In John Godfrey's Fortunes (1864), Taylor portrays Whitman as the Bohemian poet Mr. Smithers, who prefers "the fireman, in his red flannel shirt, with the sleeves rolled up to his shoulders" over fools with "the morbid sensitiveness which follows culture" (278). Taylor's "Echo Club" parodies, published in the Atlantic Monthly in 1872, called Leaves of Grass a "modern, half-Bowery-boy, half-Emersonian apprehension of the old Greek idea of physical life . . . A truer sense of art would have prevented . . . offensive frankness" (Echo Club 179–180).

Whitman noted that Taylor's Poems of the Orient (1854) "indirectly has a meaning" (Notebooks 5:1771), which, according to Byrne Fone, was Whitman's way of indicating a homosexual discourse. Thus Whitman was hardly surprised when Taylor confided that he found in his own nature both Whitman's "physical attraction" and "tender and noble love of man for man" (qtd. in Correspondence 1:295). Taylor offered his suspicious Quaker neighbors The Story of Kennett (1866) as an alternative to the fad of "exceptional or morbid" kinds of "psychological problems" (Kennett, Prologue ix), and his two male characters avoided a tender embrace because that "was the custom of the neighborhood" (Kennett 237). However, his odd novel Joseph and His Friend (1870) showed heroes holding hands and kissing, as dictated by "a loftier faith, a juster law," and "instincts, needs, knowledge, and rights—ay, rights! of their own" (214).

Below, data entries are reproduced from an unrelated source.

-- ==== Sys2Proof/Certificates/Slice0/Obligations.lean ====
section
/-! DEFINITION. The statements about TED, each a proposition for the provers. -/

open Sys2Proof Sys2Proof.Machine

/-! ### Encodings -/

/-- Words written out from the encodings of spec/30_encoding.md and of its worked examples decode to the instructions
they stand for. -/
def Obligations.SpecWordsDecode : Prop :=
  decodeStream 0xE4B1#16 [] [.word 0x00000000#32] = some (.nop, []) ∧
  decodeStream 0xE4B1#16 [] [.word 0x10000049#32] = some (.rdreg 0x49#8, []) ∧
  decodeStream 0xE4B1#16 [] [.word 0x20000003#32, .word 0x11C0ABCD#32, .word 0xEF020C07#32] =
    some (.submit 3#2 0x11C0ABCDEF020C07#64, []) ∧
  decodeStream 0xE4B1#16 [] [.word 0x20000004#32, .word 0#32] = some (.illegal 0x20000004#32, [.word 0#32]) ∧
  decodeStream 0xE4B1#16 [] [.tick 1#1 [-5] 0x25#32] = some (.tickWin [-5] 0x25#32, []) ∧
  decodeStream 0xE4B1#16 [] [.tick 0#1 [-5] 0x25#32] = some (.tickMiss 0x25#32, []) ∧
  decodeStream 0xE4B1#16 [] [.symbol 0b10#2 0#32] = some (.tone3 0#32, []) ∧
  decodeStream 0xE4B1#16 [] [.frame 0xE4B111C0ABCDEF020C0706EA#96 []] =
    some (.frame ⟨1#4, 1#4, 3#2, 0#6, 0xABCDEF#24, 2#8, 12#8, 7#8, 0x06EA#16⟩ [], [])

/-- Decoding the events of a well-formed instruction gives it back, for every instruction that has an encoding and
every operand; what follows it is left alone. -/
def Obligations.DecodeEncodeAgree : Prop :=
  ∀ (sync : BitVec 16) (i : Instr) (evs rest : List PortEvent),
    WellFormed i = true → encode sync i = some evs → decodeStream sync [] (evs ++ rest) = some (i, rest)

/-- Every sequence of command words has one meaning, and encoding it gives the words back (R124, R125, R291); a first word
is ILLEGAL exactly where no row of the opcode map matches it. -/
def Obligations.CommandWordsHaveOneMeaning : Prop :=
  (∀ w0 : Word, takesPayload w0 = false →
    ∃ i, decodeWords [w0] = .instr i [] ∧ WellFormed i = true ∧ encodeWords i = some [w0] ∧
      (i = .illegal w0 ↔ reservedFirstWord w0 = true)) ∧
  (∀ w0 w1 w2 : Word, takesPayload w0 = true →
    decodeWords [w0] = .more [w0] ∧ decodeWords [w0, w1] = .more [w0, w1] ∧ reservedFirstWord w0 = false ∧
    ∃ i, decodeWords [w0, w1, w2] = .instr i [] ∧ WellFormed i = true ∧ encodeWords i = some [w0, w1, w2])

/-- The frame layout of R103 loses no bit: fields to bits to fields, and bits to fields to bits. -/
def Obligations.FrameLayoutRoundTrip : Prop :=
  (∀ (sync : BitVec 16) (f : WireFrame),
    wireFields (wireBits sync f) = f ∧ (wireBits sync f).extractLsb' 80 16 = sync) ∧
  ∀ bits : FrameBits, wireBits (bits.extractLsb' 80 16) (wireFields bits) = bits

/-- The Gray code of R100: its table, and that adjacent tones differ in exactly one bit of their dibits. -/
def Obligations.GrayCodeTable : Prop :=
  toneOf 0b00#2 = 0#2 ∧ toneOf 0b01#2 = 1#2 ∧ toneOf 0b11#2 = 2#2 ∧ toneOf 0b10#2 = 3#2 ∧
  (∀ b : BitVec 2, dibitOf (toneOf b) = b ∧ toneOf b = b ^^^ (b >>> 1)) ∧
  ∀ t : Tone, dibitOf t ^^^ dibitOf (t + 1#2) = 0b01#2 ∨ dibitOf t ^^^ dibitOf (t + 1#2) = 0b10#2

/-! ### The step -/

/-- Where the next event completes an instruction, the step is that instruction, on the state with the event taken, the
command words updated and the outputs of the last step gone (logs 3, 5, 6, 7). -/
def Obligations.StepRunsDecodedInstruction : Prop :=
  ∀ (s : State) (e : PortEvent) (es : List PortEvent) (i : Instr) (p : List Word),
    configOk s.cfg = true → s.input = e :: es → decodeEvent s.cfg.syncWord s.pend e = .instr i p →
    step s = exec i { s with input := es, pend := p, resp := [], events := [] }

/-- What the step does with the other events (the model's choices: logs 4, 5, 11, 13): nothing to take, a word of an unfinished
command, the reset input, 96 bits that are no frame, and a configuration record that breaks R11. -/
def Obligations.StepOnOtherEvents : Prop :=
  ∀ s : State,
    (configOk s.cfg = false → step s = .refused .badConfig) ∧
    (configOk s.cfg = true → s.input = [] → step s = .next { s with resp := [], events := [] }) ∧
    ∀ (e : PortEvent) (es : List PortEvent), configOk s.cfg = true → s.input = e :: es →
      (∀ p, decodeEvent s.cfg.syncWord s.pend e = .more p →
        step s = .next { s with input := es, pend := p, resp := [], events := [] }) ∧
      (e = .rst → step s = exec .sreset { s with input := es, resp := [], events := [] }) ∧
      (∀ bits rnds, decodeEvent s.cfg.syncWord s.pend e = .unframed bits rnds →
        step s = runAll ((List.range 48).map fun j => toneInstr (frameSymbol bits j) (rnds.getD j 0))
          { s with input := es, resp := [], events := [] })

/-! ### Reset -/

/-- SRESET gives every register its reset value (R302, R351); the configuration record, the window and the events still
to come stay (log 18), and the command port holds no word. -/
def Obligations.SresetResetsEveryRegister : Prop :=
  decodeWords [0x3F000000#32] = .instr .sreset [] ∧
  ∀ s : State, ∃ t, exec .sreset s = .next t ∧
    t.now = 0 ∧ t.an = ⟨⟨0, 0, 0, 0⟩, ⟨0, 0, 0, 0⟩, ⟨0, 0, 0, 0⟩, 0⟩ ∧ t.sd = ⟨false, 0⟩ ∧
    t.nfAcc = BitVec.ofNat 80 (s.cfg.nfInit * 2 ^ s.cfg.nfShift) ∧ t.cam = ⟨false, 0⟩ ∧
    t.rx.state = .idle ∧ t.rx.cnt = 0 ∧ t.rx.score = 0 ∧ t.rx.bits = 0 ∧
    (∀ x ∈ t.rx.hist.toList, x = ⟨false, 0⟩) ∧
    t.out = ⟨false, 0, 0, 0, 0, 0⟩ ∧ t.led = ⟨false, 0, 0, 0, 0⟩ ∧ t.slot = ⟨false, 0, 0⟩ ∧
    t.sch = ⟨.none, 0, 0⟩ ∧ t.act = ⟨false, 0, 0, 0, 0⟩ ∧ t.tx = ⟨false, 0, 0, false, 0⟩ ∧ t.st = ⟨false, false⟩ ∧
    levelBusy t = false ∧ levelFrameAvail t = false ∧ levelInhibited t = false ∧ levelTxEn t = false ∧
    t.cfg = s.cfg ∧ t.win = s.win ∧ t.input = s.input ∧ t.pend = [] ∧ t.resp = s.resp ∧
    t.events = s.events ++ [(0, .reset)]

/-! ### Host commands -/

/-- NOP changes nothing (R292). -/
def Obligations.NopChangesNothing : Prop :=
  decodeWords [0x00000000#32] = .instr .nop [] ∧ ∀ s : State, exec .nop s = .next s

/-- RDREG of a listed address answers one word and changes nothing; of any other it answers 0 and sets `st.cmd_err` (R293). -/
def Obligations.RdregAnswersOneWord : Prop :=
  ∀ (s : State) (addr : BitVec 8),
    (addr.toNat ≤ 0x17 ∨ 0x40 ≤ addr.toNat ∧ addr.toNat ≤ 0x5F →
      ∃ v, exec (.rdreg addr) s = .next { s with resp := s.resp ++ [v] }) ∧
    (0x18 ≤ addr.toNat ∧ addr.toNat ≤ 0x3F ∨ 0x60 ≤ addr.toNat →
      exec (.rdreg addr) s = .next { s with
        resp := s.resp ++ [0], st := { s.st with cmdErr := true }, events := s.events ++ [(s.now, .cmd)] })

/-- The status registers hold the bits of the table of R51, the receiver's state coded as R31 and the scheduler's as R35
say, for widths no larger than those of the map (R23, R30; log 2) and states the invariants allow. -/
def Obligations.StatusRegisterMap : Prop :=
  ∀ s : State, s.cfg.wNow ≤ 32 → s.cfg.wE ≤ 62 → timesFit s → analyzerFits s →
    s.nfAcc.toNat >>> s.cfg.nfShift < 2 ^ 64 → ∃ (r : BitVec 8 → Word) (rxState : BitVec 2) (schState : BitVec 3),
    rxState = (match s.rx.state with
      | .idle => 0#2
      | .sync => 1#2
      | .payload => 2#2
      | .cooldown => 3#2) ∧
    schState = (match s.sch.state with
      | .none => 0#3
      | .wait => 1#3
      | .backoff => 2#3
      | .retry => 3#3
      | .tx => 4#3) ∧
    (∀ a : BitVec 8, a.toNat ≤ 0x17 → exec (.rdreg a) s = .next { s with resp := s.resp ++ [r a] }) ∧
    r 0x00 = 0x54454431#32 ∧
    ((r 0x01).getLsbD 0 = s.cam.busy ∧ (r 0x01).getLsbD 1 = s.out.valid ∧ (r 0x01).getLsbD 2 = s.st.overrun ∧
      (r 0x01).getLsbD 3 = s.st.cmdErr ∧ (r 0x01).getLsbD 4 = s.tx.active ∧
      (r 0x01).getLsbD 5 = decide (s.now < s.led.inhibitUntil) ∧ (r 0x01).getLsbD 6 = s.act.active ∧
      (r 0x01).getLsbD 7 = s.slot.valid ∧ (r 0x01).extractLsb' 8 2 = rxState ∧
      (r 0x01).extractLsb' 10 3 = schState ∧ (r 0x01).getLsbD 13 = s.sd.valid ∧
      (r 0x01).extractLsb' 14 2 = s.sd.tone ∧ (r 0x01).getLsbD 16 = s.led.valid ∧ (r 0x01).getLsbD 17 = s.tx.en ∧
      (r 0x01).extractLsb' 18 2 = s.tx.tone ∧ (r 0x01).extractLsb' 20 12 = 0) ∧
    (r 0x02).toNat = s.now ∧
    (r 0x04).toNat * 2 ^ 32 + (r 0x03).toNat = s.nfAcc.toNat >>> s.cfg.nfShift ∧
    (r 0x06).toNat * 2 ^ 32 + (r 0x05).toNat = s.an.energy.t0 ∧
    (r 0x08).toNat * 2 ^ 32 + (r 0x07).toNat = s.an.energy.t1 ∧
    (r 0x0A).toNat * 2 ^ 32 + (r 0x09).toNat = s.an.energy.t2 ∧
    (r 0x0C).toNat * 2 ^ 32 + (r 0x0B).toNat = s.an.energy.t3 ∧
    (r 0x0E).toNat * 2 ^ 32 + (r 0x0D).toNat = s.an.total.toNat ∧
    ((r 0x0F).extractLsb' 0 2 = rxState ∧ (r 0x0F).extractLsb' 8 6 = s.rx.cnt ∧
      (r 0x0F).extractLsb' 16 5 = s.rx.score ∧ (r 0x0F) &&& 0xFFE0C0FC#32 = 0) ∧
    ((r 0x10).extractLsb' 0 3 = schState ∧ (r 0x10).getLsbD 3 = s.slot.valid ∧
      (r 0x10).extractLsb' 4 2 = s.slot.prio ∧ (r 0x10).extractLsb' 8 16 = s.sch.cnt ∧
      (r 0x10) &&& 0xFF0000C0#32 = 0) ∧
    (r 0x11).toNat = s.sch.starve.toNat ∧
    ((r 0x12).getLsbD 0 = s.act.active ∧ (r 0x12).extractLsb' 1 2 = s.act.prio ∧
      (r 0x12).extractLsb' 3 2 = s.act.gen ∧ (r 0x12).extractLsb' 16 16 = s.act.timer ∧
      (r 0x12) &&& 0x0000FFE0#32 = 0) ∧
    (r 0x13).toNat = s.led.inhibitUntil ∧
    ((r 0x14).getLsbD 31 = s.led.valid ∧ (r 0x14).extractLsb' 0 24 = s.led.lastInhibitor ∧
      (r 0x14) &&& 0x7F000000#32 = 0) ∧
    (r 0x15).toNat = s.led.lastReason.toNat ∧ (r 0x16).toNat = s.led.lastSeen ∧
    ((r 0x17).getLsbD 0 = s.cam.busy ∧ (r 0x17).extractLsb' 8 8 = s.cam.cnt ∧ (r 0x17) &&& 0xFFFF00FE#32 = 0)

/-- The configuration registers hold the constants of R52, for a record that meets R11 and whose constants fit (log 16). -/
def Obligations.ConfigurationRegisterMap : Prop :=
  ∀ s : State, configOk s.cfg = true → windowLen s.cfg < 2 ^ 32 → s.cfg.fsOffset2 < 2 ^ 32 →
    ∃ r : BitVec 8 → Word,
    (∀ a : BitVec 8, 0x40 ≤ a.toNat → a.toNat ≤ 0x5F → exec (.rdreg a) s = .next { s with resp := s.resp ++ [r a] }) ∧
    (r 0x40).toNat = s.cfg.fsHz * s.cfg.tSymMs / 1000 ∧
    (r 0x41).toNat = s.cfg.toneBin.t0 ∧ (r 0x42).toNat = s.cfg.toneBin.t1 ∧ (r 0x43).toNat = s.cfg.toneBin.t2 ∧
    (r 0x44).toNat = s.cfg.toneBin.t3 ∧
    (r 0x45).toInt = s.cfg.coeff.t0.toInt ∧ (r 0x46).toInt = s.cfg.coeff.t1.toInt ∧
    (r 0x47).toInt = s.cfg.coeff.t2.toInt ∧ (r 0x48).toInt = s.cfg.coeff.t3.toInt ∧
    (r 0x49).toNat = s.cfg.syncWord.toNat ∧ (r 0x4A).toNat = s.cfg.lockMin ∧ (r 0x4B).toNat = s.cfg.cooldownTicks ∧
    (r 0x4C).toNat = s.cfg.gateNum * 2 ^ 16 + s.cfg.gateDen ∧ (r 0x4D).toNat = s.cfg.confNum * 2 ^ 16 + s.cfg.confDen ∧
    (r 0x4E).toNat = s.cfg.eps ∧ (r 0x4F).toNat = s.cfg.nfShift ∧
    (r 0x51).toNat * 2 ^ 32 + (r 0x50).toNat = s.cfg.nfInit ∧
    (r 0x52).toNat = s.cfg.camNum * 2 ^ 16 + s.cfg.camDen ∧ (r 0x53).toNat = s.cfg.camK ∧
    (r 0x54).toNat = s.cfg.csTicks ∧ (r 0x55).toNat = s.cfg.bTicks.t0 ∧ (r 0x56).toNat = s.cfg.bTicks.t1 ∧
    (r 0x57).toNat = s.cfg.bTicks.t2 ∧ (r 0x58).toNat = s.cfg.bTicks.t3 ∧
    (r 0x59).toNat = s.cfg.retryMin * 2 ^ 16 + s.cfg.retryMax ∧ (r 0x5A).toNat = s.cfg.refreshTicks ∧
    (r 0x5B).toNat = s.cfg.refreshJitter ∧ (r 0x5C).toNat = s.cfg.fsOffset0 ∧ (r 0x5D).toNat = s.cfg.fsOffset1 ∧
    (r 0x5E).toNat = s.cfg.fsOffset2 ∧ (r 0x5F).toNat = 1000 / s.cfg.tSymMs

In 1856, George Boker, who was married, wrote Taylor, who was widowed, that he had "never loved anything human as I love you. It is a joy and a pride to my heart to know that this feeling is truly returned" (qtd. in Evans 115). In the years after 1874, Whitman may have intruded upon their Philadelphia turf, when the "florid, almost effusive" Boker (With Walt Whitman 6:226) invited him to dine "two or three times" (With Walt Whitman 6:234). By 1876, Taylor was blasting Whitman in the New York Tribune, and after that, the two never reconciled.

Bibliography

Beatty, Richmond. Bayard Taylor, Laureate of the Gilded Age. Norman: U of Oklahoma P, 1936.

Evans, Oliver H. George Henry Boker. Boston: Twayne, 1984.

Fone, Byrne. Masculine Landscapes: Walt Whitman and the Homoerotic Text. Carbondale: Southern Illinois UP, 1992.

Taylor, Bayard. The Echo Club and Other Literary Diversions. Boston: Osgood, 1876.

———. John Godfrey's Fortunes. New York: Putnam, 1864.

———. Joseph and His Friend. New York: Putnam, 1870.

———. Poems of the Orient. Boston: Ticknor and Fields, 1854.

———. The Story of Kennett. New York: Putnam, 1866.

Traubel, Horace. With Walt Whitman in Camden. Vol. 2. New York: Appleton, 1908; Vol. 6. Ed. Gertrude Traubel and William White. Carbondale: Southern Illinois UP, 1982.

Whitman, Walt. The Correspondence. Ed. Edwin Haviland Miller. 6 vols. New York: New York UP, 1961–1977.

———. Notebooks and Unpublished Prose Manuscripts. Ed. Edward F. Grier. 6 vols. New York: New York UP, 1984.